For example, US Patent No. 2014-0287509 discloses a technology for inducing cell deformation by applying pressure to cells through a channel having a bottleneck structure. However, in this case, there is a drawback that the cells block the bottleneck structure, and there is a drawback that it is possible to deliver materials only to cells smaller than the size of a constriction. Furthermore, there is also a drawback that the cost rises because a channel having a fine diameter has to be used.
Therefore, it is urgent to develop an innovative next-generation intracellular material delivery platform capable of delivering various materials into cells uniformly and with high efficiency while making use of the high processing function of the microfluidic device.
DISCLOSURE OF THE INVENTION Technical ProblemAccordingly, in order to solve the above-mentioned problems, an object of the present disclosure is to provide a system and method capable of delivering materials to a large number of cells with high efficiency without using a new active delivery means.
Technical SolutionIn order to solve the problems described above, according to an aspect of the present disclosure, there is provided a microfluidic system delivering external materials into a cell by cell mechanoporation using inertia and inertial effects, the microfluidic system including a fluidic channel structure through which a solution containing a cell and external materials flows continuously, in which the fluidic channel structure includes a junction between one or more channels, a localized vortex is generated near an interface of the junction, the cell is deformed by the vortex, and transient discontinuities are generated in a cell membrane by fluidic cell deformation and the external materials are introduced into the cell via solution exchange between the cell and fluid around the cell.

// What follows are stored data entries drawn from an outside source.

/-- The first slot or row that a matrix operation names and its team does not hold (R159, R174). DEDUCED (log 22): slots come before
rows. -/
def Core.mmaGap (k : Core) (team : Nat) (d : MDesc) : Option Nat :=
  match (d.slots.sortedBy (fun a b => decide (a ≤ b))).find? (fun n => k.slotHolder n != some team) with
  | some n => some (slotMark (16384 * n))
  | none => (d.rows.find? (fun r => k.blockHolder (r / 32) != some team)).map rowMark

/-- The words of the follow-on descriptor, if the tensor descriptor asks for one. -/
def Ctx.followWords (c : Ctx) (w : List Word) : List Word := if bit (dword w 1) 31 then c.block (2 * fmreg w) 8 else []

/-- Registers that FGET reads: its block and the follow-on descriptor's (R78). -/
def Ctx.fgetRegs (c : Ctx) (a : RegField) : List RegRef :=
  let w := c.words a 8
  sregs (sreg a) 8 ++ (if bit (dword w 1) 31 && decide (2 * fmreg w ≤ 48) then sregs (2 * fmreg w) 8 else [])

/-- The stop of an operand block: ILLEGAL_OPERAND. -/
def operandStop (ok : Bool) : Option Stop := check ok Cause.illegalOperand

/-- FGET (R230-R233, R270, R271). -/
def execFget (a : RegField) (t : ByteField) (s : State) : Host.Outcome State Fault Refusal :=
  withIssue s fun c =>
    let w := c.words a 8
    let b := BoxDesc.of w (c.followWords w)
    let follow := match b.fmma with
      | some (_, ws) => MDesc.ok false ws
      | none => true
    let gap := match (if b.loc = 1 then c.core.slotGap c.g.team b.laddr b.size else none), b.fmma with
      | some x, _ => some x
      | none, some (_, ws) => c.core.mmaGap c.g.team (MDesc.of ws)
      | none, none => none
    let f := { FarCall.plain t.toNat (.get b) with
      charge := (b.size + 511) / 512, pieces := s.boxPieces c.part Need.load b, landing := some b.landing, missing := gap }
    c.run (c.farStop (blockOk a 48) t (c.fgetRegs a) (operandStop (b.ok false w) <|> operandStop follow))
      (c.onceDo (match b.fmma with
        | some (k, _) =>
          c.present f (if c.g.counter k = 4095 then some c.waitHere else none)
            (c.acceptIn s f (c.g.putCounter k (c.g.counter k + 1)))
        | none => c.present f none (c.acceptIn s f c.g)))

/-- The bytes of a local source, page by page for the vault: bytes, and the failures of pages (R214, R232). -/
def Ctx.readLocal (c : Ctx) (l : Landing) : Tbl (Option Byte) × List (Nat × FarFail) :=
  if l.loc = 2 then
    (c.s.run c.part l.base l.len Need.load).foldl (fun acc r => match r.2.2 with
      | .ok pa =>
        let bad := (c.s.badIn pa r.2.1).map (fun w => (max pa (8 * w) - pa + (r.1 - l.base), max pa (8 * w) - pa + r.1))
        (acc.1 ++ dropChunks l.base bad (bytesFrom (r.1 - l.base) (Memory.readBytes c.s.vault pa r.2.1)),
          acc.2 ++ eccFails localKey bad)
      | .error e => (acc.1, acc.2 ++ [(localKey (r.1 - l.base), ⟨e, r.1, false, 0⟩)])) ([], [])
  else (bytesFrom 0 (c.s.padReadRun c.g.team c.g.core l.base l.len), [])

/-- The physical runs of a local source in the vault, which its reader merges (R204). -/
def Ctx.localRuns (c : Ctx) (l : Landing) : List (Nat × Nat) :=
  if l.loc = 2 then okRuns (c.s.run c.part l.base l.len Need.load) else []

/-- FPUT: its source is read after every earlier store of the gang, in any space (R204, R214, R230-R232). -/
def execFput (a : RegField) (t : ByteField) (s : State) : Host.Outcome State Fault Refusal :=
  withIssue s fun c =>
    let w := c.words a 8
    let b := BoxDesc.of w []
    let src := c.readLocal b.landing
    let f := { FarCall.plain t.toNat (.put b) with
      charge := (b.size + 511) / 512, pieces := s.boxPieces c.part Need.store b, src := src.1, fails := src.2 }
    c.run (c.farStop (blockOk a 48) t (sregs (sreg a) 8) (operandStop (b.ok true w) <|>
        c.allStoresFirst))
      (c.onceDo (c.present f none ((c.acceptIn s f c.g).mergeRuns c.agent (c.localRuns b.landing))))

/-! ### FCOPY, FRED, FFILL (R243) -/

/-- The limits of Table 8.7. red, fill: which of the three. -/
def engineDescOk (red fill : Bool) (w : List Word) : Bool :=
  let d := dword w
  let dva := d 0 + 2 ^ 32 * bits (d 1) 23 0
  let sva := d 2 + 2 ^ 32 * bits (d 3) 23 0
  bits (d 1) 31 26 == 0 && (if red then bits (d 1) 25 24 != 3 else bits (d 1) 25 24 == 0) && dva % 8 == 0 &&
  (fill || (sva % 8 == 0 && bits (d 3) 31 24 == 0)) && d 4 % 8 == 0 && decide (8 ≤ d 4) &&
  d 5 == 0 && d 6 == 0 && d 7 == 0

/-- The fields of Table 8.7: destination, source, pattern, length, format. -/
def engineDva (w : List Word) : Nat := dword w 0 + 2 ^ 32 * bits (dword w 1) 23 0
def engineSva (w : List Word) : Nat := dword w 2 + 2 ^ 32 * bits (dword w 3) 23 0
def enginePat (w : List Word) : DWord := BitVec.ofNat 64 (dword w 2 + 2 ^ 32 * dword w 3)

/-- A module engine's request (R226, R243, R244). -/
def Ctx.engineCall (c : Ctx) (t : ByteField) (k : FarKind) (dst src : Option Need) (w : List Word) : FarCall :=
  { FarCall.plain t.toNat k with
    pieces := match dst with
      | some n => c.s.cut c.part n 0 (engineDva w) (dword w 4)
      | none => []
    srcPieces := match src with
      | some n => c.s.cut c.part n 0 (engineSva w) (dword w 4)
      | none => []
    oneModule := src.isSome }

/-- FCOPY (R243, R244). -/
def execFcopy (a : RegField) (t : ByteField) (s : State) : Host.Outcome State Fault Refusal :=
  withIssue s fun c =>
    let w := c.words a 8
    let f := c.engineCall t (.copy (engineDva w) (engineSva w) (dword w 4)) (some Need.store) (some Need.load) w
    c.run (c.farStop (blockOk a 48) t (sregs (sreg a) 8) (operandStop (engineDescOk false false w)))
      (c.onceDo (c.present f none (c.acceptIn s f c.g)))

/-- FRED: a read-modify-write of its destination (R243, R244). -/
def execFred (a : RegField) (t : ByteField) (s : State) : Host.Outcome State Fault Refusal :=
  withIssue s fun c =>
    let w := c.words a 8
    let f := c.engineCall t (.red (bits (dword w 1) 25 24) (engineDva w) (engineSva w) (dword w 4)) (some Need.atomic)
      (some Need.load) w
    c.run (c.farStop (blockOk a 48) t (sregs (sreg a) 8) (operandStop (engineDescOk true false w)))
      (c.onceDo (c.present f none (c.acceptIn s f c.g)))

/-- FFILL (R243, R244). -/
def execFfill (a : RegField) (t : ByteField) (s : State) : Host.Outcome State Fault Refusal :=
  withIssue s fun c =>
    let w := c.words a 8
    let f := c.engineCall t (.fill (engineDva w) (dword w 4) (enginePat w)) (some Need.store) none w
    c.run (c.farStop (blockOk a 48) t (sregs (sreg a) 8) (operandStop (engineDescOk false true w)))
      (c.onceDo (c.present f none (c.acceptIn s f c.g)))

/-! ### FWALK and FRULE (R246-R250) -/

/-- The key of a walk: its first KLEN bytes (Table 8.8). -/
def walkKey (w : List Word) : List Byte :=
  ((List.range 4).flatMap (fun i => leBytes 4 (dword w (4 + i))) ++
    (List.range 4).flatMap (fun i => leBytes 4 (dword w (8 + i)))).take (bits (dword w 2) 20 16 + 1)

/-- A walk at its start (R247, R248). -/
def walkOf (w : List Word) : Walk :=
  let d := dword w
  { start := d 0 + 2 ^ 32 * bits (d 1) 23 0, prog := bits (d 1) 27 24, pol := bits (d 1) 29 28,
    limit := bits (d 2) 15 0, key := walkKey w, res := bits (d 3) 19 0, modid := 0, mseq := 0, words := [],
    p := 0, w := [], staged := [], steps := 0, retries := 0, rule := 0, run := 0, reads := 0, started := false,
    wait := none, result := none }

/-- The key is longer than 16 bytes: twelve registers are read (R247). -/
def longKey (w : List Word) : Bool := decide (16 < bits (dword w 2) 20 16 + 1)

/-- The limits of Table 8.8. -/
def walkDescOk (w : List Word) : Bool :=
  let d := dword w
  bits (d 1) 31 30 == 0 && bits (d 2) 15 0 != 0 && bits (d 2) 31 21 == 0 && bits (d 3) 31 20 == 0 &&
  bits (d 3) 19 0 % 16 == 0

/-- FWALK (R247). -/
def execFwalk (a : RegField) (t : ByteField) (s : State) : Host.Outcome State Fault Refusal :=
  withIssue s fun c =>
    let long := longKey (c.words a 8)
    let fits := !long || decide (sreg a ≤ 44)
    let w := c.words a (if long then 12 else 8)
    let k := walkOf w
    let ps := (s.cut c.part Need.load 0 k.start 1)
    let k1 := match ps with
      | [p] => { k with modid := p.piece.modid, mseq := p.piece.mseq }
      | _ => k
    let f := { FarCall.plain t.toNat .walk with
      charge := 1, pieces := ps, landing := some ⟨0, k.res, 272⟩, walk := some k1 }
    c.run (c.farStop (blockOk a 48) t (sregs (sreg a) (if long && fits then 12 else 8))
        (check (k.pol != 3) Cause.illegalEncoding <|> operandStop (fits && walkDescOk w)))
      (c.onceDo (c.present f none (c.acceptIn s f c.g)))

/-- The reserved bits of a rule word are zero (R249, Table 8.9). -/
def ruleReservedOk (x : Nat) : Bool :=
  match bits x 31 28 with
  | 0 => bits x 24 16 == 0
  | 1 => bits x 19 16 == 0
  | 2 | 3 | 4 => if bit x 21 then bits x 24 22 == 0 else bits x 20 6 == 0
  | 5 => bits x 24 0 == 0
  | 6 => bits x 11 0 == 0
  | 7 => bits x 21 0 == 0
  | 8 | 9 => if bit x 21 then bits x 20 16 == 0 else bits x 17 0 == 0
  | 10 => if bit x 21 then bits x 20 16 == 0 && bits x 15 6 == 0 else bits x 17 0 == 0
  | 11 => bits x 24 16 == 0
  | 12 => bits x 27 0 == 0
  | 13 => bits x 26 25 == 0
  | 14 => bits x 27 0 == 0
  | _ => false

/-- FRULE accepts a word of a program of n words (R250). -/
def ruleOk (n : Nat) (w : Word) : Bool :=
  let x := w.toNat
  let op := bits x 31 28
  op != 15 && ruleReservedOk x &&
  (!(op == 2 || op == 3 || op == 4) || decide (bits x 5 0 < n)) &&
  (op != 13 || decide (bits x 24 16 ≤ 256)) && (!(op == 0 || op == 11) || bits x 15 0 % 8 == 0)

In an embodiment of the present disclosure, the fluidic channel structure including the junction between one or more channels may include a junction including a T, Y, cross shape, or a combination thereof.
In an embodiment of the present disclosure, the fluidic channel structure may include a cavity near a fluid stagnation point when the fluidic channel structure is a channel of the T or Y shape.
In an embodiment of the present disclosure, the cavity may have a shape of a circle, an ellipse, an elongate slit, a square, a rectangle, a trapezoid, a polygon, and a combination thereof, and a modification thereof.
In an embodiment of the present disclosure, a diameter of the cavity may be determined according to a diameter of the cell.
In an embodiment of the present disclosure, the microfluidic system may further include fluid control unit for allowing a solution to flow in the fluidic channel structure, and the fluid control unit may allow the solution to flow in the fluidic channel at a velocity that is at a level capable of generating a localized vortex near the interface of the junction.
In an embodiment of the present disclosure, the fluid control unit may be a syringe pump or pneumatic system.
In an embodiment of the present disclosure, a Reynolds number (Re) of the solution may be 1 to 1000.
In an embodiment of the present disclosure, the vortex feature may be determined by the Reynolds number.
In an embodiment of the present disclosure, the vortex may be in a form of a closed or open recirculating flow.
In an embodiment of the present disclosure, the microfluidic system may be formed by combining the microfluidic system according to any one of claims 1 to 12 in series, parallel, or a combination thereof.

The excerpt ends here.